= Exercise =
Return every record exactly as it appears. Leave nothing out.

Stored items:
* * *

-- ==== Sys2Proof/Machine/Ops.lean ====
section
/-! DEFINITION. The named operations over memory, and the one way a command fails
(spec/20_memory.md R25 to R36, spec/30_encoding.md R49, R50, spec/60_exceptions.md R117). -/

namespace Sys2Proof.Machine

/-! ## The words of `MEM` -/

/-- What an address that no entry names reads as: the word the last reset left there (R23). -/
def Memory.powerOnWord (m : Memory) (a : Nat) : Word := BitVec.ofNat 64 (m.powerOn >>> (64 * a))

/-- The entry at an address, if there is one. -/
def findCell (a : Nat) : List (Nat × Word) → Option Word
  | [] => none
  | (b, v) :: cs => if b = a then some v else findCell a cs

/-- `cells` with the entry at `a`, if any, taken out. -/
def eraseCell (a : Nat) : List (Nat × Word) → List (Nat × Word)
  | [] => []
  | (b, v) :: cs => if b = a then cs else (b, v) :: eraseCell a cs

/-- `cells` with the entry at `a` set to `v`, in its place by address. -/
def putCell (a : Nat) (v : Word) : List (Nat × Word) → List (Nat × Word)
  | [] => [(a, v)]
  | (b, u) :: cs =>
    if a < b then (a, v) :: (b, u) :: cs
    else if a = b then (a, v) :: cs
    else (b, u) :: putCell a v cs

/-- `MEM[a]` (R11, R13). -/
def Memory.read (m : Memory) (a : Nat) : Word := (findCell a m.cells).getD (m.powerOnWord a)

/-- `MEM[a] <- v` (R35), keeping the canonical form: the value the reset left there needs no entry. -/
def Memory.write (m : Memory) (a : Nat) (v : Word) : Memory :=
  { m with cells := if v = m.powerOnWord a then eraseCell a m.cells else putCell a v m.cells }

/-- `MemRead(a, n)`: the words at `a … a + n − 1` (R11). -/
def Memory.readWords (m : Memory) (a : Nat) : Nat → List Word
  | 0 => []
  | n + 1 => m.read a :: m.readWords (a + 1) n

/-- `MemWrite(a, n, v)`: the words `v` at `a … a + n − 1` (R11). -/
def Memory.writeWords (m : Memory) (a : Nat) : List Word → Memory
  | [] => m
  | v :: vs => (m.write a v).writeWords (a + 1) vs

/-- The canonical form: entries by strictly rising address, none equal to what an unlisted address reads as. -/
abbrev Memory.Wf (m : Memory) : Prop :=
  m.cells.Pairwise (fun c d => c.1 < d.1) ∧ ∀ c ∈ m.cells, c.2 ≠ m.powerOnWord c.1

/-- `ispow2(n)`: "`n ≠ 0` and `n AND (n − 1) = 0`" (R10). -/
def ispow2 (n : Nat) : Bool := n != 0 && (n &&& (n - 1)) == 0

/-! ## How a command ends -/

/-- Why a command stops before it has its result. -/
inductive Stop where
  /-- `raise <Status>` (R11, R117). -/
  | status (st : Status)
  /-- The spec gives the command no meaning (R123). -/
  | refuse (r : Refusal)
  deriving DecidableEq, Repr

/-- `raise <Status>` (R117): "No word of `MEM` is changed … `STATUS` is set to the code. The engine is idle
again and accepts the next command. Nothing else happens". There is no return from it (R121). -/
def State.fail (s : State) (st : Status) : State := s.complete st

/-- Commit and status (R49 steps 6 and 7): every staged word is applied to `MEM`, `STATUS <- OK`. -/
def State.commit (s : State) (d : Nat) (ws : List Word) : State :=
  { s with mem := s.mem.writeWords d ws }.complete .ok

/-- The end of a command whose result words are staged for the address `d` (R49, R50): they are written
exactly when no `raise` occurred. -/
def State.finish (s : State) (d : Nat) : Except Stop (List Word) → Host.Outcome State Fault Refusal
  | .ok ws => .next (s.commit d ws)
  | .error (.status st) => .next (s.fail st)
  | .error (.refuse r) => .refused r

/-- `CheckRange(a, n)`: "`if a + n > MEM_WORDS then raise BAD_ADDRESS`", in unbounded integers (R27). -/
def State.checkRange (s : State) (a n : Nat) : Except Stop Unit :=
  if a + n > s.hw.memWords then .error (.status .badAddress) else .ok ()

/-! ## The host's ports -/

/-- `HostWrite(a, v)` (R35): "sets `MEM[a] <- v`"; any 64-bit value. -/
def State.hostWrite (s : State) (a : Nat) (v : Word) : Host.Outcome State Fault Refusal :=
  if a < s.hw.memWords then .next { s with mem := s.mem.write a v }
  else .refused (.hostAddressOutOfRange a)

/-- `HostRead(a)` (R35): "returns `MEM[a]`", without side effect (R32). -/
def State.hostRead (s : State) (a : Nat) : Host.Outcome State Fault Refusal :=
  if a < s.hw.memWords then .next { s with responses := s.responses ++ [.word (s.mem.read a)] }
  else .refused (.hostAddressOutOfRange a)

/-- The host reads `STATUS` (R15), which changes nothing. -/
def State.hostReadStatus (s : State) : State :=
  { s with responses := s.responses ++ [.statusRead s.status] }

/-- Reset (R127, R128): `STATUS` is 0, every word of `MEM` is that of the new draw, no status is returned for
a command in progress, the constants are unchanged. -/
def State.hostReset (s : State) (image : Nat) : State :=
  { s with mem := { powerOn := image, cells := [] }, status := 0 }

end Sys2Proof.Machine
end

* * *

= Task result =
-- ==== Sys2Proof/Machine/Ops.lean ====
section
/-! DEFINITION. The named operations over memory, and the one way a command fails
(spec/20_memory.md R25 to R36, spec/30_encoding.md R49, R50, spec/60_exceptions.md R117). -/

namespace Sys2Proof.Machine

/-! ## The words of `MEM` -/

/-- What an address that no entry names reads as: the word the last reset left there (R23). -/
def Memory.powerOnWord (m : Memory) (a : Nat) : Word := BitVec.ofNat 64 (m.powerOn >>> (64 * a))

/-- The entry at an address, if there is one. -/
def findCell (a : Nat) : List (Nat × Word) → Option Word
  | [] => none
  | (b, v) :: cs => if b = a then some v else findCell a cs

/-- `cells` with the entry at `a`, if any, taken out. -/
def eraseCell (a : Nat) : List (Nat × Word) → List (Nat × Word)
  | [] => []
  | (b, v) :: cs => if b = a then cs else (b, v) :: eraseCell a cs

/-- `cells` with the entry at `a` set to `v`, in its place by address. -/
def putCell (a : Nat) (v : Word) : List (Nat × Word) → List (Nat × Word)
  | [] => [(a, v)]
  | (b, u) :: cs =>
    if a < b then (a, v) :: (b, u) :: cs
    else if a = b then (a, v) :: cs
    else (b, u) :: putCell a v cs

/-- `MEM[a]` (R11, R13). -/
def Memory.read (m : Memory) (a : Nat) : Word := (findCell a m.cells).getD (m.powerOnWord a)

/-- `MEM[a] <- v` (R35), keeping the canonical form: the value the reset left there needs no entry. -/
def Memory.write (m : Memory) (a : Nat) (v : Word) : Memory :=
  { m with cells := if v = m.powerOnWord a then eraseCell a m.cells else putCell a v m.cells }

/-- `MemRead(a, n)`: the words at `a … a + n − 1` (R11). -/
def Memory.readWords (m : Memory) (a : Nat) : Nat → List Word
  | 0 => []
  | n + 1 => m.read a :: m.readWords (a + 1) n

/-- `MemWrite(a, n, v)`: the words `v` at `a … a + n − 1` (R11). -/
def Memory.writeWords (m : Memory) (a : Nat) : List Word → Memory
  | [] => m
  | v :: vs => (m.write a v).writeWords (a + 1) vs

/-- The canonical form: entries by strictly rising address, none equal to what an unlisted address reads as. -/
abbrev Memory.Wf (m : Memory) : Prop :=
  m.cells.Pairwise (fun c d => c.1 < d.1) ∧ ∀ c ∈ m.cells, c.2 ≠ m.powerOnWord c.1

/-- `ispow2(n)`: "`n ≠ 0` and `n AND (n − 1) = 0`" (R10). -/
def ispow2 (n : Nat) : Bool := n != 0 && (n &&& (n - 1)) == 0

/-! ## How a command ends -/

/-- Why a command stops before it has its result. -/
inductive Stop where
  /-- `raise <Status>` (R11, R117). -/
  | status (st : Status)
  /-- The spec gives the command no meaning (R123). -/
  | refuse (r : Refusal)
  deriving DecidableEq, Repr

/-- `raise <Status>` (R117): "No word of `MEM` is changed … `STATUS` is set to the code. The engine is idle
again and accepts the next command. Nothing else happens". There is no return from it (R121). -/
def State.fail (s : State) (st : Status) : State := s.complete st

/-- Commit and status (R49 steps 6 and 7): every staged word is applied to `MEM`, `STATUS <- OK`. -/
def State.commit (s : State) (d : Nat) (ws : List Word) : State :=
  { s with mem := s.mem.writeWords d ws }.complete .ok

/-- The end of a command whose result words are staged for the address `d` (R49, R50): they are written
exactly when no `raise` occurred. -/
def State.finish (s : State) (d : Nat) : Except Stop (List Word) → Host.Outcome State Fault Refusal
  | .ok ws => .next (s.commit d ws)
  | .error (.status st) => .next (s.fail st)
  | .error (.refuse r) => .refused r

/-- `CheckRange(a, n)`: "`if a + n > MEM_WORDS then raise BAD_ADDRESS`", in unbounded integers (R27). -/
def State.checkRange (s : State) (a n : Nat) : Except Stop Unit :=
  if a + n > s.hw.memWords then .error (.status .badAddress) else .ok ()

/-! ## The host's ports -/

/-- `HostWrite(a, v)` (R35): "sets `MEM[a] <- v`"; any 64-bit value. -/
def State.hostWrite (s : State) (a : Nat) (v : Word) : Host.Outcome State Fault Refusal :=
  if a < s.hw.memWords then .next { s with mem := s.mem.write a v }
  else .refused (.hostAddressOutOfRange a)

/-- `HostRead(a)` (R35): "returns `MEM[a]`", without side effect (R32). -/
def State.hostRead (s : State) (a : Nat) : Host.Outcome State Fault Refusal :=
  if a < s.hw.memWords then .next { s with responses := s.responses ++ [.word (s.mem.read a)] }
  else .refused (.hostAddressOutOfRange a)

/-- The host reads `STATUS` (R15), which changes nothing. -/
def State.hostReadStatus (s : State) : State :=
  { s with responses := s.responses ++ [.statusRead s.status] }

/-- Reset (R127, R128): `STATUS` is 0, every word of `MEM` is that of the new draw, no status is returned for
a command in progress, the constants are unchanged. -/
def State.hostReset (s : State) (image : Nat) : State :=
  { s with mem := { powerOn := image, cells := [] }, status := 0 }

end Sys2Proof.Machine
end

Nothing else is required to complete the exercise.